■ Instructions to follow ■
Everything from the first line of the material below through the line containing "def execMbw (mb" must be retyped exactly, and nothing past it.

■ Provided entries ■

● ● ●

/-- R105, R263. -/
def execTlsig (d : Dst) (tc : BitVec 2) (sc : Scope) (s : State) : Host.Outcome State Fault Refusal :=
  wordOut (.tlsig d tc sc)
    (fun c =>
      let M := release c.M c.mem.ref c.st sc
      let (M, ref) := c.issueCmd M tc (.signal sc c.s.nissue)
      .done (c.resultOn (settleSignals M) 1 d (w64 ref.num))) s

/-! ### Mailboxes (R39, R265) -/

/-- Two words wait for the same thing of one mailbox or operand queue: its room, or what it holds (R155). -/
def sameQueue : WaitCond → WaitCond → Bool
  | .queueRoom q _, .queueRoom r _ => q == r
  | .queueRows q _, .queueRows r _ => q == r
  | x, y => x == y

/-- A stream that began to wait earlier for the same thing is served first (R155); a WAITC takes nothing and is not in the
line. -/
def Ctx.mustQueue (c : Ctx) (cond : WaitCond) : Bool :=
  let mine := (c.s.wait.map (·.turn)).getD c.M.nextId
  Strm.all.any fun st =>
    st != c.st &&
      match (c.mem.str st).wait with
      | some w => w.kind != .timeline && sameQueue w.cond cond && decide (w.turn < mine)
      | none => false

/-- R265. -/
def execMbw (mb : BitVec 3) (x : Reg) (s : State) : Host.Outcome State Fault Refusal :=
  wordOut (.mbw mb x)
    (fun c =>
      let b := c.mem.mbs[mb.toNat]'mb.isLt
      let cond : WaitCond := .mailboxEmpty mb.toNat
      if b.2 || c.mustQueue cond then .wait .mailbox cond
      else
        let M := release c.M c.mem.ref c.st .core
        .done (M.updMember c.mem.ref fun m => { m with mbs := m.mbs.set mb.toNat (c.reg x, true) mb.isLt })) s

/-- R265. -/
def execMbr (d : Dst) (mb : BitVec 3) (s : State) : Host.Outcome State Fault Refusal :=
  wordOut (.mbr d mb)
    (fun c =>
      let b := c.mem.mbs[mb.toNat]'mb.isLt
      let cond : WaitCond := .mailboxFull mb.toNat
      if !b.2 || c.mustQueue cond then .wait .mailbox cond
      else
        let M := c.upd fun m => { m with mbs := m.mbs.set mb.toNat (b.1, false) mb.isLt }
        .done (c.resultOn M 1 d b.1)) s

/-! ### Tags (R266) -/

/-- A tile operand: its number, when below the tile count (R33, R258). -/
def Ctx.tileOp (c : Ctx) (x : Reg) : Option Nat :=
  let t := (c.reg x).toNat
  if t < c.mem.tilesN then some t else none

/-- R266. -/
def execTagarm (x y : Reg) (ct : CType) (mulm1 : BitVec 6) (s : State) : Host.Outcome State Fault Refusal :=
  wordOut (.tagarm x y ct mulm1)
    (fun c =>
      let e := (c.reg y).toNat
      match c.tileOp x with
      | none => .trap (illOpnd c.raw)
      | some t =>
        let r := c.mem.tile t
        if e = 0 || 128 < e || r.tag ≠ .empty then .trap (illOpnd c.raw)
        else
          .done
            (c.upd fun m => m.setTile t { r with exp := e, mulm1 := mulm1.toNat, ctype := ct, tdup := false })) s

/-- R266. -/
def execTagsetFull (x : Reg) (s : State) : Host.Outcome State Fault Refusal :=
  wordOut (.tagsetFull x)
    (fun c =>
      match c.tileOp x with
      | none => .trap (illOpnd c.raw)
      | some t =>
        let r := c.mem.tile t
        match r.tag with
        | .poisoned => .trap (illOpnd c.raw)
        | .full => .done (release c.M c.mem.ref c.st .core)
        | _ =>
          let M := release c.M c.mem.ref c.st .core
          .done
            (M.updMember c.mem.ref fun m =>
              m.setTile t { r with cnt := r.target, tag := .full, acq := r.acq.join .core })) s

/-- R266. -/
def execTagsetPoison (x : Reg) (s : State) : Host.Outcome State Fault Refusal :=
  wordOut (.tagsetPoison x)
    (fun c =>
      match c.tileOp x with
      | none => .trap (illOpnd c.raw)
      | some t =>
        if (c.mem.tile t).tag = .poisoned then .done c.M else .done (c.upd fun m => m.poison t 0)) s

/-- R266. -/
def execTagclr (x : Reg) (s : State) : Host.Outcome State Fault Refusal :=
  wordOut (.tagclr x)
    (fun c =>
      match c.tileOp x with
      | none => .trap (illOpnd c.raw)
      | some t => .done (tagClear c.M c.mem.ref t)) s

/-- TAGWT's result: the status word (R266). -/
def Ctx.tagResult (c : Ctx) (M : Mach) (d : Dst) (t : Nat) : Res := .done (c.resultOn M 1 d (c.mem.tile t).status)

/-- R266. -/
def execTagwtNw (d : Dst) (y : Reg) (s : State) : Host.Outcome State Fault Refusal :=
  wordOut (.tagwtNw d y)
    (fun c =>
      match c.tileOp y with
      | none => .trap (illOpnd c.raw)
      | some t => c.tagResult c.M d t) s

● ● ●

■ Answer box ■
/-- R105, R263. -/
def execTlsig (d : Dst) (tc : BitVec 2) (sc : Scope) (s : State) : Host.Outcome State Fault Refusal :=
  wordOut (.tlsig d tc sc)
    (fun c =>
      let M := release c.M c.mem.ref c.st sc
      let (M, ref) := c.issueCmd M tc (.signal sc c.s.nissue)
      .done (c.resultOn (settleSignals M) 1 d (w64 ref.num))) s

/-! ### Mailboxes (R39, R265) -/

/-- Two words wait for the same thing of one mailbox or operand queue: its room, or what it holds (R155). -/
def sameQueue : WaitCond → WaitCond → Bool
  | .queueRoom q _, .queueRoom r _ => q == r
  | .queueRows q _, .queueRows r _ => q == r
  | x, y => x == y

/-- A stream that began to wait earlier for the same thing is served first (R155); a WAITC takes nothing and is not in the
line. -/
def Ctx.mustQueue (c : Ctx) (cond : WaitCond) : Bool :=
  let mine := (c.s.wait.map (·.turn)).getD c.M.nextId
  Strm.all.any fun st =>
    st != c.st &&
      match (c.mem.str st).wait with
      | some w => w.kind != .timeline && sameQueue w.cond cond && decide (w.turn < mine)
      | none => false

/-- R265. -/
def execMbw (mb : BitVec 3) (x : Reg) (s : State) : Host.Outcome State Fault Refusal :=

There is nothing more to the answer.